(DATA EXTRACT):
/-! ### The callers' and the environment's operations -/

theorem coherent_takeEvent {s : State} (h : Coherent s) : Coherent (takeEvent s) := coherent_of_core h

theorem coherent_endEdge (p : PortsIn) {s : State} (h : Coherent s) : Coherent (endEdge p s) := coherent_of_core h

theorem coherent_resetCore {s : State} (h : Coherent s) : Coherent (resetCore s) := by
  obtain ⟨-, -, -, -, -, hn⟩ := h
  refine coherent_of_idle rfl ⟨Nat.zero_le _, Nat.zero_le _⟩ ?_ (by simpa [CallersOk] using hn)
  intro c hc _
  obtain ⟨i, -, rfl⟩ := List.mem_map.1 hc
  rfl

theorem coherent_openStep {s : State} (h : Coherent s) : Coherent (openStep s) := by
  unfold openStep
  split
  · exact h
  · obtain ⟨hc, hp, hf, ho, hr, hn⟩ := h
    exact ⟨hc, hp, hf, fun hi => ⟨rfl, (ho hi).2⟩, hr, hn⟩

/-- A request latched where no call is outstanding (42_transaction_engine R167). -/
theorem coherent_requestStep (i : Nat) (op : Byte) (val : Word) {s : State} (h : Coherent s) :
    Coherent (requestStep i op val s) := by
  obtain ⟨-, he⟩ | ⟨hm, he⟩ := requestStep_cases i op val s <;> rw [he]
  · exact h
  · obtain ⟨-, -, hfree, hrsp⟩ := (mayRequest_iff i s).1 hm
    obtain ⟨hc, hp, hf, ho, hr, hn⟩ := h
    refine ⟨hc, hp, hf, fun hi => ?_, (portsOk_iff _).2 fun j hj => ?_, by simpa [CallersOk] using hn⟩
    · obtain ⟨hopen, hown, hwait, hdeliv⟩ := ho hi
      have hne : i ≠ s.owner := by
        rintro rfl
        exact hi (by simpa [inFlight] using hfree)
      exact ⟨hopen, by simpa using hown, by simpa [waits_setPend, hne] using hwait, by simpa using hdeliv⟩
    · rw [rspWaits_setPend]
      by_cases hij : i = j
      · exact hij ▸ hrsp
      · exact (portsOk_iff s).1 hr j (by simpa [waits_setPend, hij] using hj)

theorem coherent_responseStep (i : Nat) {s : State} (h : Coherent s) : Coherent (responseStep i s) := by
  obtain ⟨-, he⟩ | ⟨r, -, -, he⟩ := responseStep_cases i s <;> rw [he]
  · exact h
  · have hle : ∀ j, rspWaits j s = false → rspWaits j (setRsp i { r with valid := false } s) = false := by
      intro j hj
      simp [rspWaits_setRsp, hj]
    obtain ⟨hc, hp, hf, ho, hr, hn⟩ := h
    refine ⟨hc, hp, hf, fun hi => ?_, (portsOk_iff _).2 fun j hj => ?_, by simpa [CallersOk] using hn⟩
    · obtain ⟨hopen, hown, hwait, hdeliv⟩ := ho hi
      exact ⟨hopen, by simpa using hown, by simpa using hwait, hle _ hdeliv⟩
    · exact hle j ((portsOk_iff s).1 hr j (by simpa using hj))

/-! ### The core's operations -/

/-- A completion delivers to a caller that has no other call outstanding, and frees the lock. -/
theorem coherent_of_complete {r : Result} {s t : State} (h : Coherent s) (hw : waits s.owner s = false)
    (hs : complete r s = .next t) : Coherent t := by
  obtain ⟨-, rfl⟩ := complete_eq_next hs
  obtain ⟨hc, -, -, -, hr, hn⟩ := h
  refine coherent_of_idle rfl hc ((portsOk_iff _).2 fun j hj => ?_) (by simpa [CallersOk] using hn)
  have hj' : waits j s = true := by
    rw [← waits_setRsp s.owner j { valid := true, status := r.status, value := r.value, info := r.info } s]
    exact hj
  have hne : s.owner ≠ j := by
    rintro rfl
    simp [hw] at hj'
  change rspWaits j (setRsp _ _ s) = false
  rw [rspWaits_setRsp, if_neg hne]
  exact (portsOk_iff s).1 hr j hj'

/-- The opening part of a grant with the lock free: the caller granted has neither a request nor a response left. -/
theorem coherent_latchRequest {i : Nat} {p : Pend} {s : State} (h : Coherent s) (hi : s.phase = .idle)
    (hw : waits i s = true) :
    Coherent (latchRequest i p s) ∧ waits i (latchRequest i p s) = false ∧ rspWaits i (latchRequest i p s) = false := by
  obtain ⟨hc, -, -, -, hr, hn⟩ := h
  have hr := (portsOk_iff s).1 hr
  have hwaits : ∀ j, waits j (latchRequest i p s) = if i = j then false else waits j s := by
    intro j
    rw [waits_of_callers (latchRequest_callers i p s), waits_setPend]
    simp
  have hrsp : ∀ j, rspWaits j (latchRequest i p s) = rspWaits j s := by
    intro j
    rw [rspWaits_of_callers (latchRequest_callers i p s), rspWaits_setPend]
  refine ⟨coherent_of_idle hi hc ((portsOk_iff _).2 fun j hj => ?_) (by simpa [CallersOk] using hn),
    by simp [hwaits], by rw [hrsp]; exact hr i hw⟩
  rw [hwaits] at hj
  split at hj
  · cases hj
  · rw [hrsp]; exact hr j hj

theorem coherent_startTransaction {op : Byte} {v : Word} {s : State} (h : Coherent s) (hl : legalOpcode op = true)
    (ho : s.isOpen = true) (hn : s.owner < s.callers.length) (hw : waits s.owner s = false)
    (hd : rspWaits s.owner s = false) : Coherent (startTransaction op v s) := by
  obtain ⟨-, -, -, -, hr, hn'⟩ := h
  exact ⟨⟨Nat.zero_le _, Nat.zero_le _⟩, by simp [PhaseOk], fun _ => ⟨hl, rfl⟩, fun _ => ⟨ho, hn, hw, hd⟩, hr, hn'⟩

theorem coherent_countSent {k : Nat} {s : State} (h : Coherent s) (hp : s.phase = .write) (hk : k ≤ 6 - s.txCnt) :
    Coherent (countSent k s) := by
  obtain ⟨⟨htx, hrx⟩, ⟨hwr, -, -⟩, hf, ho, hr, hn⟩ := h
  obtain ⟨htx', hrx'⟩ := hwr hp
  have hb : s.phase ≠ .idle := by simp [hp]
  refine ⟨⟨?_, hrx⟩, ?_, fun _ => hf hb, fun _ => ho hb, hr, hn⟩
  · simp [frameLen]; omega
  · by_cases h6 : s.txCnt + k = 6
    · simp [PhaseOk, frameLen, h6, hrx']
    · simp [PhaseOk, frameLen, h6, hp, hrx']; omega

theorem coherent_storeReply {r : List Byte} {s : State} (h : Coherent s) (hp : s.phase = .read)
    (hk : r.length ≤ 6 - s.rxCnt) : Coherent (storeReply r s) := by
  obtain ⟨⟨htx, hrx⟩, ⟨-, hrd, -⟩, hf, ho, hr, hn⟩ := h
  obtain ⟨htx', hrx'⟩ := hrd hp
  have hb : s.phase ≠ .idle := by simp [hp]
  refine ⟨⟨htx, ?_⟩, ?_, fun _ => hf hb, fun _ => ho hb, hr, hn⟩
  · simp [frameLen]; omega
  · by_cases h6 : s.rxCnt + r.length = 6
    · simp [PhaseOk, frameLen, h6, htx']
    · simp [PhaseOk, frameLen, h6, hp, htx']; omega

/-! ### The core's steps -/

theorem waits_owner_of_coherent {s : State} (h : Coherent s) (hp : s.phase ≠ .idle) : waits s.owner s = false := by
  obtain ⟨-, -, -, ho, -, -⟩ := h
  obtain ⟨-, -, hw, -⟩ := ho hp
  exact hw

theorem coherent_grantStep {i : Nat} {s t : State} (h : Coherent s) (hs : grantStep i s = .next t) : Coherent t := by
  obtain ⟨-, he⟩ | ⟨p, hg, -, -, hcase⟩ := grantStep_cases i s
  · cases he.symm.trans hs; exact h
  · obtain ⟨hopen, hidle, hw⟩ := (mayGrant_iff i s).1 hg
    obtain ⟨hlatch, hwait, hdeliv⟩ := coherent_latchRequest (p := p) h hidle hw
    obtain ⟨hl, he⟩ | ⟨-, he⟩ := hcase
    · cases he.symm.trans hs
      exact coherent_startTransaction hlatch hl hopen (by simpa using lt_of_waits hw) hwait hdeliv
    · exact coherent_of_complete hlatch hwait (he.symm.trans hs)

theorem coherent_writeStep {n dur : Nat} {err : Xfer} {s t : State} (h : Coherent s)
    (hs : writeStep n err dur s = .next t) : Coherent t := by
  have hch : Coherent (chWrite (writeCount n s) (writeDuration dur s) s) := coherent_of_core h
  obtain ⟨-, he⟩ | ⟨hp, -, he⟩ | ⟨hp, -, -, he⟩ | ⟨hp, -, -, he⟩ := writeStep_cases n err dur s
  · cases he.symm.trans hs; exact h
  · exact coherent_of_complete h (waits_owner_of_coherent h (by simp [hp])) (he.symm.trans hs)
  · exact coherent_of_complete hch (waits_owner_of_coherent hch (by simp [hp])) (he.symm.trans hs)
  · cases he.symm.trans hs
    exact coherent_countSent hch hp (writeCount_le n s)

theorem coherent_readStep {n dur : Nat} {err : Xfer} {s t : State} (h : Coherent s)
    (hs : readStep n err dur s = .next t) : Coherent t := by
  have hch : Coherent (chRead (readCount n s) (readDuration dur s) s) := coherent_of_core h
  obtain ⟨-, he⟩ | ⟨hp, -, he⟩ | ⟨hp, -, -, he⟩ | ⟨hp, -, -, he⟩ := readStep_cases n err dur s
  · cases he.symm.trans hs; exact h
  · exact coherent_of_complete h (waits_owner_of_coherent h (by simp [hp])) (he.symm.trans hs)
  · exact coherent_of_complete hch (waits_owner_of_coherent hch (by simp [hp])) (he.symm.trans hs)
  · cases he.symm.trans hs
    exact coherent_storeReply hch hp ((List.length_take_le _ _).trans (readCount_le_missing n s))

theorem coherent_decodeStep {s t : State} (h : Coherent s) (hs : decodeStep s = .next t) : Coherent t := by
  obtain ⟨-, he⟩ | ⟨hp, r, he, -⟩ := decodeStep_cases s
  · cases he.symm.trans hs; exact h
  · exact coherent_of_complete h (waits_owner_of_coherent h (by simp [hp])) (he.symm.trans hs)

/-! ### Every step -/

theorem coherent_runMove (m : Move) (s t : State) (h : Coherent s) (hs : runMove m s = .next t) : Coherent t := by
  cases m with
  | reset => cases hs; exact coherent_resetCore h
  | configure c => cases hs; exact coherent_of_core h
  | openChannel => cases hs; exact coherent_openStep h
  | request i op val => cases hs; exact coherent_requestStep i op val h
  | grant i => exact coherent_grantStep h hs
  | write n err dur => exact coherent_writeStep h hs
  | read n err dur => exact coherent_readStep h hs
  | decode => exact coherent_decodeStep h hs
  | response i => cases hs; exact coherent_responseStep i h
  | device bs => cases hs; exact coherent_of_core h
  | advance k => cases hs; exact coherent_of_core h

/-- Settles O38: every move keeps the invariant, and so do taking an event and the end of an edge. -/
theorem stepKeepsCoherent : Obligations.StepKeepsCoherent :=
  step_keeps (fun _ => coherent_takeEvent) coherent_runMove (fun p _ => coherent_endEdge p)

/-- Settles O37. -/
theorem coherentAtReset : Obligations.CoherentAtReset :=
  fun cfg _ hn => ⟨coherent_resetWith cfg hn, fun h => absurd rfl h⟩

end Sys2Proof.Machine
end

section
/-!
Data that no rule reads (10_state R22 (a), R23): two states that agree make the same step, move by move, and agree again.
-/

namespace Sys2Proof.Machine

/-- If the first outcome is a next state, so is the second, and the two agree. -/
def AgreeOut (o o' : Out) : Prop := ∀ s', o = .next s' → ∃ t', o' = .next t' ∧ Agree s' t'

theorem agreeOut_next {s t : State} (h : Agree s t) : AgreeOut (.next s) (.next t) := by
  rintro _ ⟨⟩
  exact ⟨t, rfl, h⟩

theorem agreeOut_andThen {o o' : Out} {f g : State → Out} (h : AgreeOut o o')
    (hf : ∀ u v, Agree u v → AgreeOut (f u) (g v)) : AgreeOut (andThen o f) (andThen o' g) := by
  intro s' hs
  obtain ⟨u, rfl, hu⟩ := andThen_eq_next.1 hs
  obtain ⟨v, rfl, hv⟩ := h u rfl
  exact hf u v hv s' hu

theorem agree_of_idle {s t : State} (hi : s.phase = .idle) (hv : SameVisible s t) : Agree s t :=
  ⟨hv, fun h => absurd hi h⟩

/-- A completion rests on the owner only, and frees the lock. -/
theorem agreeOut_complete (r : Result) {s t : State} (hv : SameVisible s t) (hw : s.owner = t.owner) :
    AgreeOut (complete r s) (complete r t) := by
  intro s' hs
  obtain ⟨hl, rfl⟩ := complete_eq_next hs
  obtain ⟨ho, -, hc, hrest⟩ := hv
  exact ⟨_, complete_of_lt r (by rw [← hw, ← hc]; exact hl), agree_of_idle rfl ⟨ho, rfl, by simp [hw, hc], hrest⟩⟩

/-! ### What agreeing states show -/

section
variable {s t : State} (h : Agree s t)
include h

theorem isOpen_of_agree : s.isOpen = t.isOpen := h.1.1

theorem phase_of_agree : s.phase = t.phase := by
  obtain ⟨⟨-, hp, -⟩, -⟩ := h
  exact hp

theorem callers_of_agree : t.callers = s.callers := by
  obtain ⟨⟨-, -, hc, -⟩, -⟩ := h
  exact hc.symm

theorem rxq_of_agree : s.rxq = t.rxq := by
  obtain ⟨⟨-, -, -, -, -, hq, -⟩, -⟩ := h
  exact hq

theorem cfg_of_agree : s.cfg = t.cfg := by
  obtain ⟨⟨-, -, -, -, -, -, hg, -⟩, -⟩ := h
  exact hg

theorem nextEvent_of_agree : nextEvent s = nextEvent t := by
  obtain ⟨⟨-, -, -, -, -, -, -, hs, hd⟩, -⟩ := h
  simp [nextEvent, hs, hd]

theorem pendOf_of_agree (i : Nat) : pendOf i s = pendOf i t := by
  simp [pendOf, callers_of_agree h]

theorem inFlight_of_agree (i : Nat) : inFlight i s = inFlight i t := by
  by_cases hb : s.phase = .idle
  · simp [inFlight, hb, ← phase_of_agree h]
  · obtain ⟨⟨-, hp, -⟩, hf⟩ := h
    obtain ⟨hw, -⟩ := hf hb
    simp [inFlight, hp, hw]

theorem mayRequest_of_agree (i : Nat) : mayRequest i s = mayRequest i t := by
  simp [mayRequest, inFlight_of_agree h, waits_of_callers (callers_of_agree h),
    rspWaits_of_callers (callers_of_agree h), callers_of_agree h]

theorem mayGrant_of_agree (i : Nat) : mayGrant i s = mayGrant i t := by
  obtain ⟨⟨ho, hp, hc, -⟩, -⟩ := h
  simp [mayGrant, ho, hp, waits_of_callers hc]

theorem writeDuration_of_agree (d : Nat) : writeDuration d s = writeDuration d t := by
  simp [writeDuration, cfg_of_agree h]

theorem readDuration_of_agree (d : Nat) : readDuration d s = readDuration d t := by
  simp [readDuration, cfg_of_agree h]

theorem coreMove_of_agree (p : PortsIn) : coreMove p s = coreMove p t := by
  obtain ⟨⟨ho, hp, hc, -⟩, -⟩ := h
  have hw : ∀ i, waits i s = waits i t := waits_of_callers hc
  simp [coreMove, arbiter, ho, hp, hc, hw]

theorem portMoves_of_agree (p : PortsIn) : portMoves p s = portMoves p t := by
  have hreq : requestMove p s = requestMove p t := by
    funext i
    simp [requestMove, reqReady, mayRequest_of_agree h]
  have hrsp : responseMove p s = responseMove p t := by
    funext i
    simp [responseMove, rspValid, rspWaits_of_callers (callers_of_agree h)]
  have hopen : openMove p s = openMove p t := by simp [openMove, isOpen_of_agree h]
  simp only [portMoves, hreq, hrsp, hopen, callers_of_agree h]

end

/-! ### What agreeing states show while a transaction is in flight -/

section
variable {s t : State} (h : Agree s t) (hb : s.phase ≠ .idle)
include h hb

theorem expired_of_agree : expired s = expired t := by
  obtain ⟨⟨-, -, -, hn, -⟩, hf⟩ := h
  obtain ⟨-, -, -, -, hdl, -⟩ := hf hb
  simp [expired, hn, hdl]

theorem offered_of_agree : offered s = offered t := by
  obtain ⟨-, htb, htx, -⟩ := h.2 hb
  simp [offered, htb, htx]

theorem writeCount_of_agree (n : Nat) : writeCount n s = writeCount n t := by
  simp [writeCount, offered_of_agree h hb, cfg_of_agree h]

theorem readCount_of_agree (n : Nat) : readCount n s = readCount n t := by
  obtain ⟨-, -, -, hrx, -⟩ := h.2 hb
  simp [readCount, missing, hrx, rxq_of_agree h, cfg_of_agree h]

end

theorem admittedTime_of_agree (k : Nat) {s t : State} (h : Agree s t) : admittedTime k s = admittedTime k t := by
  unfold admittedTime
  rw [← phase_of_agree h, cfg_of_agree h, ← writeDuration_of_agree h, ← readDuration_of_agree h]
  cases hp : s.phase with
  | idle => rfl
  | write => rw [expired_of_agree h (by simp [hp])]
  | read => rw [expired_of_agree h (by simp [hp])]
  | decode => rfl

(WORK REQUEST):
From the listing above, return every line that contains the word "hidle".

(TASK ANSWER):
  · obtain ⟨hopen, hidle, hw⟩ := (mayGrant_iff i s).1 hg
    obtain ⟨hlatch, hwait, hdeliv⟩ := coherent_latchRequest (p := p) h hidle hw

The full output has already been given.